At the root of our current cultural malaise — if you accept that cultural populism is disastrous from several points of view, as I do — is a failure to make a proper, and indeed vital, distinction, namely that between elitism and social exclusivity. While the intellectual and social elites, who owe their prominence to different qualities, may overlap, they are by no means identical, and have not been identical for hundreds of years. However, populist intellectuals have deliberately attempted to conflate the two in the popular imagination. A taste for what is best in art and thought is now often misrepresented in the press and in broadcasting as social snobbery. Such a conflation actually serves to reduce social mobility, and turns classes into hereditary castes.

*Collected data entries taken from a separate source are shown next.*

-- ==== Sys2Proof/Tests/Slice0.lean ====
section
/-! SUPPORT. The model's own tests: what WellFormed refuses, a step of some commands against values the
manual gives, and, for every statement with hypotheses, a state that meets them. Every expected value is
the manual's, by the section named; `meets_` theorems show hypotheses met, clause by clause. -/

namespace Sys2Proof.Tests

set_option Elab.async false

open Sys2Proof.Machine

/-! ## States -/

/-- A part that has started up, with 1 MiB of show memory and the engine STOPPED. -/
def idle : State := { State.reset with phase := .running, memSize := 0x100000 }

/-- The same with the engine LOADED. -/
def on : State := { idle with engine := .loaded }

def withSeq (q : Seq) : State := { on with seq := q }

def standby (tr : Trigger) : Standby := { number := 10, index := 0, trigger := tr, wait := 500 }

def withChannel (c : ChannelRec) : State := { on with channels := on.channels.set 0 c }

def used : ChannelRec :=
  { ChannelRec.reset with
    cfg := { ChannelRec.reset.cfg with used := true, autoMute := true, confirm := 40, hold := 2 } }

def withZone (z : Zone) : State := { on with zones := on.zones.set 0 z, zoneGroups := on.zoneGroups.set 0 1#24 }

def withVoice (v : Voice) : State := { on with voices := on.voices.set 0 v }

def levelRec (owner : Owner) (e : Elem) : FadeRec :=
  { fading := false, owner := owner, content := .level e (.steps (-72)) .steps, upTime := 0,
    downTime := 2000, ownUp := none, ownDown := none, runIndex := none, delayLeft := 0, start := 0,
    time := 0, elapsed := 0, stopMark := none }

def withFade (r : FadeRec) : State := { on with fades := on.fades.set 0 (some r) }

/-! ## WellFormed: each check refuses an ill-formed term -/

theorem test_wf_read_unaligned : Instr.wellFormed (.hostRead (.memory 0x202#22)) = false := by decide
theorem test_wf_register_unaligned : Instr.wellFormed (.hostRead (.register 0x12#22)) = false := by decide
theorem test_wf_write_unaligned : Instr.wellFormed (.hostWrite 0x001#22 0#32) = false := by decide
theorem test_wf_ignored_is_mask :
    Instr.wellFormed (.registerWriteIgnored 0x0C#22 0#32) = false := by decide
theorem test_wf_ignored_is_reset :
    Instr.wellFormed (.registerWriteIgnored 0x04#22 0x10000#32) = false := by decide
theorem test_wf_ignored_both :
    Instr.wellFormed (.registerWriteIgnored 0x04#22 0x30000#32) = true := by decide
theorem test_wf_ignored_unaligned :
    Instr.wellFormed (.registerWriteIgnored 0x11#22 0#32) = false := by decide
theorem test_wf_goTo : Instr.wellFormed (.goTo (2 ^ 32)) = false := by decide
theorem test_wf_setLevel :
    Instr.wellFormed (.setLevel { kind := none, index := 0 } 0#16 (2 ^ 32) none) = false := by decide
theorem test_wf_setLevel_index :
    Instr.wellFormed (.setLevel { kind := none, index := 2 ^ 32 } 0#16 0 none) = false := by decide
theorem test_wf_swapTap : Instr.wellFormed (.swapTap 0 (2 ^ 32) 0) = false := by decide
theorem test_wf_voiceStart : Instr.wellFormed (.voiceStart 0 (2 ^ 32) 0#16 false) = false := by decide
theorem test_wf_voiceStop : Instr.wellFormed (.voiceStop 0 (2 ^ 32)) = false := by decide
theorem test_wf_relay : Instr.wellFormed (.relay (2 ^ 32) none) = false := by decide
theorem test_wf_clear : Instr.wellFormed (.clearZoneFault (2 ^ 32)) = false := by decide
theorem test_wf_pageOpen :
    Instr.wellFormed (.pageOpen 0 { kind := none, index := 0 } (2 ^ 32) 0#16) = false := by decide
theorem test_wf_pageClose : Instr.wellFormed (.pageClose (2 ^ 32)) = false := by decide
theorem test_wf_callNow : Instr.wellFormed (.callNow (2 ^ 32)) = false := by decide
theorem test_wf_setTime : Instr.wellFormed (.setTime 0 0 0 (2 ^ 32)) = false := by decide
theorem test_wf_lock : Instr.wellFormed (.lock (2 ^ 32)) = false := by decide
theorem test_wf_good : Instr.wellFormed (.goTo 65535) = true := by decide

/-- The table gives no bits, so no word spells a command. -/
theorem test_no_word_spells : decodeTableWord 32 0xFFFFFFFF = none := by decide

/-! ## Numbers the manual works out -/

/-- 3.3 and 3.2: a total at the limit is kept, one past it is held and counted. -/
theorem test_saturate : saturate 8388607 = (8388607#24, false) ∧ saturate 8388608 = (8388607#24, true) := by
  decide

/-- R40: S = −1 has M = 63670 and n = 16, so the sample 65536 gives 63670. -/
theorem test_gain_minus_one : gain 65536 (-1) = 63670 := by decide

/-- R38, R39: four elements at +96 with an open gate sum to 384; capped at +48 the gain is 4. -/
theorem test_contribution_capped :
    stepSum [.steps 96, .steps 96, .steps 96, .steps 96, .steps 0] = some 384
      ∧ contribution 5#24 [.steps 96, .steps 96, .steps 96, .steps 96, .steps 0] 48 = 20 := by decide

/-- R39: silence is OFF or a sum below −480. -/
theorem test_contribution_silent :
    contribution 8388607#24 [.off, .steps 96] 48 = 0
      ∧ contribution 8388607#24 [.steps (-480), .steps (-1)] 48 = 0 := by decide

/-- R149: 23:59:59.999 of day 6 is followed by day 0, 00:00:00.000. -/
theorem test_week_wraps :
    TimeOfDay.next { day := 6, hours := 23, minutes := 59, seconds := 59, ms := 999 }
      = { day := 0, hours := 0, minutes := 0, seconds := 0, ms := 0 } := by decide

/-- R191: trigger code 7 is unsound; a run may end at 8192 and not past it. -/
theorem test_cue_bounds :
    cueOfWords 0xE0000001#32 0#32 0#32 0#32 = .unsound
      ∧ cueOfWords 0x1FFF0001#32 0x00100000#32 0#32 0#32
        = .sound { number := 1, trigger := .go, wait := 0, upTime := 0, downTime := 0,
                   first := 8191, count := 1 }
      ∧ cueOfWords 0x1FFF0001#32 0x00200000#32 0#32 0#32 = .unsound := by decide

/-- R191: a CUT of MASTER 3 to −72 with an own up time of 1000 ms. -/
theorem test_move_word :
    moveOfWords 0x04800000#32 0xFFB80003#32 0x800003E8#32 0#32
      = some { delay := 0, content := .level (.master 3) (.steps (-72)) .cut, ownUp := some 1000,
               ownDown := none } := by decide

/-- R191: a level field of −32768 is OFF, and one above +96 is +96. -/
theorem test_level_field : levelOfField 0x8000#16 = .off ∧ levelOfField 97#16 = .steps 96
    ∧ levelOfField 0xFE1F#16 = .steps (-480) := by decide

As Professor Furedi points out, cultural populists are not democrats. They are responding to no impulse from below. There is no popular agitation to demand that the National Gallery should be made ‘accessible’ to the partially sighted, to those totally uninterested in art, or to Somali asylum-seekers. That it is free to all who wish to enter should be enough: but for the cultural populists, who also have the souls of bureaucrats, this is not enough; for it gives them no role to play, and no lever by which they may control society.

Cultural populism is condescension to the population by self-appointed philosopher-kings who, however, are rather weak on philosophy (they are rather better at divine right). They believe that the average man is not capable of appreciating high culture, and that therefore high culture should be lowered to meet his capacities. Our current cultural policies are therefore a cross between infantilisation and psychotherapy: infantilisation to ensure that nothing is beyond the grasp of anyone, and psychotherapy to make everyone feel good about himself. The virtue of a museum, therefore, is to be measured by the numbers who enter it, and by the degree to which those who enter it represent the population demographically. This is to assume that the population, while not up to very much, is nevertheless the best possible. Education is not learning, it is affirmation of everyone’s intrinsic worth.

Furedi’s prose, particularly in the first half of the book, sometimes exhibits the vices of his discipline, sociology. Isms and isations litter a page: one might call this the ismisation of prose, or alternatively isationism. But this should not put readers off; his little book deals, for the most part, bracingly and astringently with a vitally important question.